A little bit more info inline:
On Jan 18, 2006, at 8:52 AM, David McGrew wrote:
Hi Matt,
nice summary of the KDF situation, more inline:
On Jan 5, 2006, at 3:03 PM, Matt Ball wrote:
Can anyone describe the NIST key-derivation algorithm? This
would be very helpful in guiding the group.
I went ahead and answered my question about the NIST key
derivation. It looks like this is a link to the current proposal
to NIST for a standard "Key Derivation Function":
<http://www.ietf.org/internet-drafts/draft-dang-nistkdf-00.txt>
There is also some discussion about this standard on the IETF
webpage. Here's a link to the e-mail list:
<http://www1.ietf.org/mail-archive/web/cfrg/current/threads.html>
Look for e-mails with the subject "Hash-Based Key Derivation".
Several people from the 1619 group are also members of the ietf
group, so we should be able to get some good feedback on pros and
cons of a KDF.
The NIST KDF spec above defines the key derivation as follows:
Compute Hash-i = H (counter || SV {|| algorithmID} || contextID
{|| SharedInfo}).
Where
counter is a 32-bit integer going from 1 to ceiling
(keydatalen / hashlen),
SV is the "Secret Value", or in this case, the 256-bit
AES key,
algorithmID is an optional algorithm identifier,
contextID is a combination of an identifier for both the sender
and receiver,
SharedInfo is an optional string with any additional data, and
|| is the concatenation operator
If we were to apply this standard to IEEE 1619.1, it would
probably look something like this:
NewKey = SHA-256(0x00000001 || UserKey || Len(FormatID) ||
FormatID || Len(Misc) || Misc)
Since the output of SHA-256 matches the 256-bit key size, it is
only necessary to run the hashing function once (that is, counter
only ever equals 0x00000001).
Can anyone from the IETF group make any comments on this
approach? What kind of pitfalls should we expect? Is it likely
to become a standard?
Since we're getting SV from an out-of-band method, we'll need to
conform to the requirements of Section 3.1. "To ensure that
distinct keying material is generated, a protocol supporting secret
values established out of band MUST include SharedInfo
substrings with transaction or application specific information
unique to this execution of the protocol." Perhaps the FormatID
could be defined as part of the sharedInfo.

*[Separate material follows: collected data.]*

/-- A strand resumes: its rows are reserved, and it enters the handler with cause 0x0E and RESUME (R290). -/
def resumeMe (lc epoch slot : Nat) (s : State) : State :=
  let s := updMe s fun st => { st with
    status := .run, slot := slot, tcause := causeWord 0x0E 0 false true, tval := 0, hm := true, pc := st.thandler, pre := false,
    reserved := st.savedRows, savedRows := 0, lc := lc, epoch := epoch }
  traceEvent s 3 s.me.pc (vcpOf s.me) 0x0E

/-- The gang resumes with a grant of lc lane clusters. -/
def resumeGang (x : Gang) (lc : Nat) (s : State) : State :=
  let det := (strandsOf s x).any fun st => st.det
  let x' := { regrant det lc x with placed := true, lcCap := 8 }
  let s := updGang s x.fn x.seq x.gang fun _ => x'
  (strandsOf s x).foldl (fun s st =>
    match resumeSlot s st with
    | none => s
    | some k =>
      let s := onBy (isStrand x.fn x.seq x.gang st.lsn) (resumeMe (if det then 8 else x'.lc) x'.epoch k) s
      updGang s x.fn x.seq x.gang fun g => match g.members[st.lsn]? with
        | some m => { g with members := g.members.set st.lsn { m with slot := k } }
        | none => g) s

/-- RESUMPTION (R117, R244, R290): where an area fails the device's check the launch fails, an attestation mismatch. -/
def execResumption (fn seq gang lc : Nat) (s : State) : Out :=
  .next (match gangFind s fn seq gang with
    | none => s
    | some x =>
      let sts := strandsOf s x
      let pages := sts.map fun st => (st, slotPages s st)
      let det := sts.any fun st => st.det
      if resumes s x && grantOk s det lc && (det || decide (lc ≤ x.lcCap)) && pages.all fun p => p.2.isSome then
        if pages.all fun p => slotHolds s (p.2.getD []) p.1 then resumeGang x lc s
        else sensorAlarm 4 [(fnOf s fn).tenant] (failLaunch fn seq 6 0 s)
      else s)

/-- GRACE_EXPIRY (R289, R307). -/
def execGraceExpiry (fn seq gang : Nat) (s : State) : Out :=
  .next (match gangFind s fn seq gang with
    | none => s
    | some x =>
      match (strandsOf s x).find? fun st => st.hm && resident st with
      | some st => if x.preempting then failLaunch fn seq 5 (field st.tcause 7 0) s else s
      | none => s)

/-! ### Windows, budgets and power -/

/-- A window opens: nothing is spent in it yet. -/
def openWindow (s : State) : State :=
  { s with
    funcs := s.funcs.map fun x => (x.1, { x.2 with spentT := 0, spentE := 0, activity := Func.reset.activity })
    me := { s.me with laneCycles := 0, bitCycles := 0 }
    others := s.others.map fun st => { st with laneCycles := 0, bitCycles := 0 }
    dev := { s.dev with coefs := s.dev.nextCoefs } }

/-- BUDGET_WINDOW (R308, R339). -/
def execBudgetWindow (s : State) : Out := .next (openWindow s)

/-- Every placed gang that p names pre-empted. -/
def preemptAll (p : Gang → Bool) (s : State) : State := (s.gangs.filter p).foldl (fun s x => preemptGang x s) s

/-- The gangs of a function whose allotment is spent pre-empted. -/
def enforceBudget (fn : Nat) (s : State) : State := if budgetLeft s fn then s else preemptAll (fun x => x.fn == fn) s

/-- BUDGET_EXHAUSTED (R308): the sums that the function has spent in the window, which only grow: its TBU, counted by the device
(log 18), and its EBU, which its activity counters give. -/
def execBudgetExhausted (fn tbu ebu : Nat) (s : State) : Out :=
  .next (
    if (fnOf s fn).spentT ≤ tbu ∧ ebu = ebuSpent s fn then
      enforceBudget fn (updFn s fn fun f => { f with spentT := tbu, spentE := ebu })
    else s)

/-- Whether a gang runs in normal mode with more lane clusters than n. -/
def overGrant (s : State) (n : Nat) (x : Gang) : Bool := !((strandsOf s x).any fun st => st.det) && decide (n < x.lc)

/-- Gangs that have held more lane clusters than n through an interval are pre-empted, and resume with n at most (R117). -/
def capGangs (n : Nat) (s : State) : State :=
  (s.gangs.filter fun x => preemptable x && overGrant s n x).foldl (fun s x =>
    updGang (preemptGang x s) x.fn x.seq x.gang fun g => { g with lcCap := n }) s

/-- Whether settings follow what the interval showed: over LIMIT, or at 100 °C, they are not raised, and else they are not lowered
(R343). -/
def follows (hot : Bool) (old new : Nat) : Bool :=
  decide (1 ≤ new ∧ new ≤ 8) && (if hot then decide (new ≤ old) else decide (old ≤ new))

/-- DUTY of the Hearths. -/
def dutyNow (s : State) : Nat := (tget Hearth.reset s.hearths 0).duty

/-- POWER_INTERVAL (R117 to R119, R248, R343): a gang that has held more than the grant of the interval that ends, and holds
more than that of the next, is pre-empted, and the settings of the next interval take effect. avg is the average power of the
interval, and temp says that the junction is at 100 °C; how far the settings change is the dispatchers' choice (log 18). -/
def execPowerInterval (avg temp lc issue duty : Nat) (s : State) : Out :=
  .next (
    let above := decide (s.dev.pwrInForce < avg)
    let hot := above || temp != 0
    if follows hot s.dev.dispLc lc && follows hot s.dev.dispIssue issue && follows hot (dutyNow s) duty then
      let s := capGangs (max s.dev.dispLc lc) s
      let set := fun (st : Strand) => if st.det && st.status != .free then { st with issue := issue } else st
      { s with
        me := set s.me
        others := s.others.map set
        hearths := (upTo 128).map fun g => (g, { tget Hearth.reset s.hearths g with duty := duty })
        dev := { s.dev with
          pwrReason := BitVec.ofNat 2 (b2n above + 2 * b2n (temp != 0)), pwrInForce := s.dev.pwrLimit
          dispLc := lc, dispIssue := issue } }
    else s)

end Sys2Proof.Machine
end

As an aside, it is funny that the very definition of contextID
shows that the specification has been written with point-to-point
communication in scope, and not data storage :-)
Another nit: algorithmID is mandatory, and it appears to be an ASN.

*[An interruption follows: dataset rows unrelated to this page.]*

-- ==== Sys2Proof/Machine/Core.lean ====
section
/-! DEFINITION. The machine as the host sees it. -/

def Sys2Proof.core : Host.Core :=
  { State := Sys2Proof.Machine.State
    Fault := Sys2Proof.Machine.Fault
    Refusal := Sys2Proof.Machine.Refusal
    step := Sys2Proof.Machine.step
    reset := Sys2Proof.Machine.State.reset }
end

1 OID. Which means that we need to get ASN.1 OIDs for all of our
algorithms if we want to conform, as far as I can tell.
As many of you probably already know, NIST maintains an ASN object
register for their crypto stuff. However, that registry appears to
be quite incomplete (I see only AES-128, AES-192, and AES-256 in ECB,
CBC, CFB, and OFB modes). The registry is online at http://
csrc.nist.gov/csor/algorithms.htm#modules
Does anyone know if there is a more complete registry somewhere?
David
Personally, I'd rather use HMAC-SHA256 instead of just SHA256.
This construct would help to reduce the entropy loss and would
also make it harder to attack SHA256 if a weakness is later found
in the hashing function. We could also remove the 'counter' since
it's always 1. Here is how this new approach could look:
NewKey = HMAC-SHA-256(UserKey, Len(FormatID) || FormatID || Len
(Misc) || Misc)
or, by the definition of HMAC:
NewKey = SHA-256(UserKey XOR 0x5C5C5C... || SHA-256(UserKey XOR
0x363636... || Len(FormatID) || FormatID) || Len(Misc) || Misc))
where
UserKey is the user-provided 256-bit key,
NewKey is the derived key later used in the AES-GCM engine,
FormatID is a globally unique identifier of the tape format, and
Misc is any other useful vendor-specific information.
Each length field would be a Big-Endian 32-bit integer indicating
the number of 8-bit bytes within the following field. The
FormatID and Misc fields would either be a Big-Endian Integer, or
a variable length ASCII string. 'FormatID' would need to be a
registered, unique identifier that globally identifies the
format. 'Misc' would be any other vendor-specific information
that would be useful in uniquely identifying the media.
Is this approach secure? Is there too much entropy loss? Comments?
If we're deriving many keys from the master key, then I agree that
HMAC is preferable. I'm not sure if that's the case, though. Your
proposal looks fine to me (though I'm not exactly sure on what
"Format" would contain).
David
Thanks,
-Matt